*** Opening of Dataset content ***

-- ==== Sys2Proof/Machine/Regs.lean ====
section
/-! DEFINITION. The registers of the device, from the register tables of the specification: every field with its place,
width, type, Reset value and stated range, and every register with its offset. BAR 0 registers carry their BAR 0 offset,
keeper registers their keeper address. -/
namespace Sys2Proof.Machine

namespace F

*** Close of Dataset content ***
*** Opening of Dataset content ***

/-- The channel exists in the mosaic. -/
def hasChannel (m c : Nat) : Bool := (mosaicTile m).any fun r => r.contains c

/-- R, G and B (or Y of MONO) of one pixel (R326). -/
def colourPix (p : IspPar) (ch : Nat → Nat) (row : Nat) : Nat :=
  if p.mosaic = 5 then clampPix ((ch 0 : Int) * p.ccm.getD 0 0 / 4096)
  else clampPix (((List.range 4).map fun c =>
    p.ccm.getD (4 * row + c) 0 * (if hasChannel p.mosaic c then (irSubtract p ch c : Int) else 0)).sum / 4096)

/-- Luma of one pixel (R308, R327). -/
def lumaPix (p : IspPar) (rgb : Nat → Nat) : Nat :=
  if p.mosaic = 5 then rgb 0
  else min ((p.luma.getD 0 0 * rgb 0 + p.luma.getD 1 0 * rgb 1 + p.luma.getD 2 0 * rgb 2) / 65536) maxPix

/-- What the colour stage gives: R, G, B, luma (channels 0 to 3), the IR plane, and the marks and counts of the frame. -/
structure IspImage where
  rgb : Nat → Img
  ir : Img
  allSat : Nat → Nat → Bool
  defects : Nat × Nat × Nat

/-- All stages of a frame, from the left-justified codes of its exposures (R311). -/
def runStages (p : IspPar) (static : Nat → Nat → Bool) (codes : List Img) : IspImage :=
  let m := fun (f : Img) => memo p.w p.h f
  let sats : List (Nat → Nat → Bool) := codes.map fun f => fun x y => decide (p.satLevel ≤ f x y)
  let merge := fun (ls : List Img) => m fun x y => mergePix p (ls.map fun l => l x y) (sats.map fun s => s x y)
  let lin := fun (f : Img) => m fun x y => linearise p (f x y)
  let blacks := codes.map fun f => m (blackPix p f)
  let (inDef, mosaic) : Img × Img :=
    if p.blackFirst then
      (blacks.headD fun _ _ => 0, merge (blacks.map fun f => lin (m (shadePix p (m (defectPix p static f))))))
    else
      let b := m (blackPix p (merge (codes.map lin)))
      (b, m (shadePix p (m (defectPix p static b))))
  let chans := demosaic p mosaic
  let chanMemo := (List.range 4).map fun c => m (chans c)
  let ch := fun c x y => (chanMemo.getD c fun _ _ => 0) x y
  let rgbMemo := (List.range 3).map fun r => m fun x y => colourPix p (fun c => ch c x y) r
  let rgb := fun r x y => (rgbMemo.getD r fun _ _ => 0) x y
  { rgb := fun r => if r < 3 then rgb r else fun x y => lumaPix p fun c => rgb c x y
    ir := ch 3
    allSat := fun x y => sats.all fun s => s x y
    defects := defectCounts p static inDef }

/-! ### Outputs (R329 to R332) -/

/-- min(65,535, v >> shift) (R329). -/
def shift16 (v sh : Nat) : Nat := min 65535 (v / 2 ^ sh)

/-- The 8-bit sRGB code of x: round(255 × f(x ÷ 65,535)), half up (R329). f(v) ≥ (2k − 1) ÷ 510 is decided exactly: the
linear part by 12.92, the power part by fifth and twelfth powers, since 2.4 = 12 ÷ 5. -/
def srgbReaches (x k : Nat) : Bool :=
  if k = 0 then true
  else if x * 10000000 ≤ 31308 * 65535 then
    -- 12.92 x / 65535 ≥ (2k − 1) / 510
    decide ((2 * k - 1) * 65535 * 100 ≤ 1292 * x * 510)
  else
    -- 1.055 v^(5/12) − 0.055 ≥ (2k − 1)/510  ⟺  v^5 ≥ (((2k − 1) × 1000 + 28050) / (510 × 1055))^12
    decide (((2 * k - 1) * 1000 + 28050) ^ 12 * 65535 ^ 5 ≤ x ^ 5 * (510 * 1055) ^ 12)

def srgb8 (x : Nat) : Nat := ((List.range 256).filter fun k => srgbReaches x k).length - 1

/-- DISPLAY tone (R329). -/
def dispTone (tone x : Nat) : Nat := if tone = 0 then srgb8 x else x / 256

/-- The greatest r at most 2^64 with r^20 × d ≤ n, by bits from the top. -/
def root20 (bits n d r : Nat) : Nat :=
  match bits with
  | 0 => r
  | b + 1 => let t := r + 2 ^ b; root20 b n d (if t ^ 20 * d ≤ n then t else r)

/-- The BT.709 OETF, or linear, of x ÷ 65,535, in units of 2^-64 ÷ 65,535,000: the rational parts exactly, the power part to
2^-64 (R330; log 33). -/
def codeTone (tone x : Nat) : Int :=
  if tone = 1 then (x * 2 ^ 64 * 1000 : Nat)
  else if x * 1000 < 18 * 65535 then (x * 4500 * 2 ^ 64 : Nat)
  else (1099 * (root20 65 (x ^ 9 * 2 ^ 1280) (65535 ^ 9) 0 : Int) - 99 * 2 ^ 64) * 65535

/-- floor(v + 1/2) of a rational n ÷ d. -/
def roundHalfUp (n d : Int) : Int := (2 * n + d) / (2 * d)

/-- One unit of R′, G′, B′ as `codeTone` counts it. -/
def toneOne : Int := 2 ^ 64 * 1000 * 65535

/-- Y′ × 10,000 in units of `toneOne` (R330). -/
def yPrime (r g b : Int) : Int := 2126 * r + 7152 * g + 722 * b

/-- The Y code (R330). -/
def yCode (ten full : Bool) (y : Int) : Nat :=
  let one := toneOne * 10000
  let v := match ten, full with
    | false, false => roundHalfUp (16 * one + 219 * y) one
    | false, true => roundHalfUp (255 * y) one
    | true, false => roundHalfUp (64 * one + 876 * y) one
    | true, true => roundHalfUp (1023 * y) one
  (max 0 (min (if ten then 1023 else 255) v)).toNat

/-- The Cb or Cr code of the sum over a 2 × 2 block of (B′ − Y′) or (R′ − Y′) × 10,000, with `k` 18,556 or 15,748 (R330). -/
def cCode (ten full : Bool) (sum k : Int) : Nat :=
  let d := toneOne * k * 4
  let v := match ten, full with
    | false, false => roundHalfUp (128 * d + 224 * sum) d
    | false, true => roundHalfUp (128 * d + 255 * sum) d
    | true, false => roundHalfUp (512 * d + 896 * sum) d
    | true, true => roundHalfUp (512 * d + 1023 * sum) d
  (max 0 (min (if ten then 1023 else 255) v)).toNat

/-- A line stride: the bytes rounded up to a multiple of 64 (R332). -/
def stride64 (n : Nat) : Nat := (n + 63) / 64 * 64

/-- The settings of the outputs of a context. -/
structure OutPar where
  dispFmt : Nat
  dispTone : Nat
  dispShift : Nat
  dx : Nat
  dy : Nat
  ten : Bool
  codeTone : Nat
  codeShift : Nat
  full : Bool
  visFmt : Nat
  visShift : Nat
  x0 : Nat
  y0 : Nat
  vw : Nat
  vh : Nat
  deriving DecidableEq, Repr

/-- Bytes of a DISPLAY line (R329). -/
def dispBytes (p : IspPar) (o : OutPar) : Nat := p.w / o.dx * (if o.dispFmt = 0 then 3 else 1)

*** Close of Dataset content ***

## Exercise goal:
Produce only the lines from the line containing "(blacks.headD fun _" through the line containing "let rgb := fun", inclusive of both, exactly as they stand in the entries above.

## Answer section:
      (blacks.headD fun _ _ => 0, merge (blacks.map fun f => lin (m (shadePix p (m (defectPix p static f))))))
    else
      let b := m (blackPix p (merge (codes.map lin)))
      (b, m (shadePix p (m (defectPix p static b))))
  let chans := demosaic p mosaic
  let chanMemo := (List.range 4).map fun c => m (chans c)
  let ch := fun c x y => (chanMemo.getD c fun _ _ => 0) x y
  let rgbMemo := (List.range 3).map fun r => m fun x y => colourPix p (fun c => ch c x y) r
  let rgb := fun r x y => (rgbMemo.getD r fun _ _ => 0) x y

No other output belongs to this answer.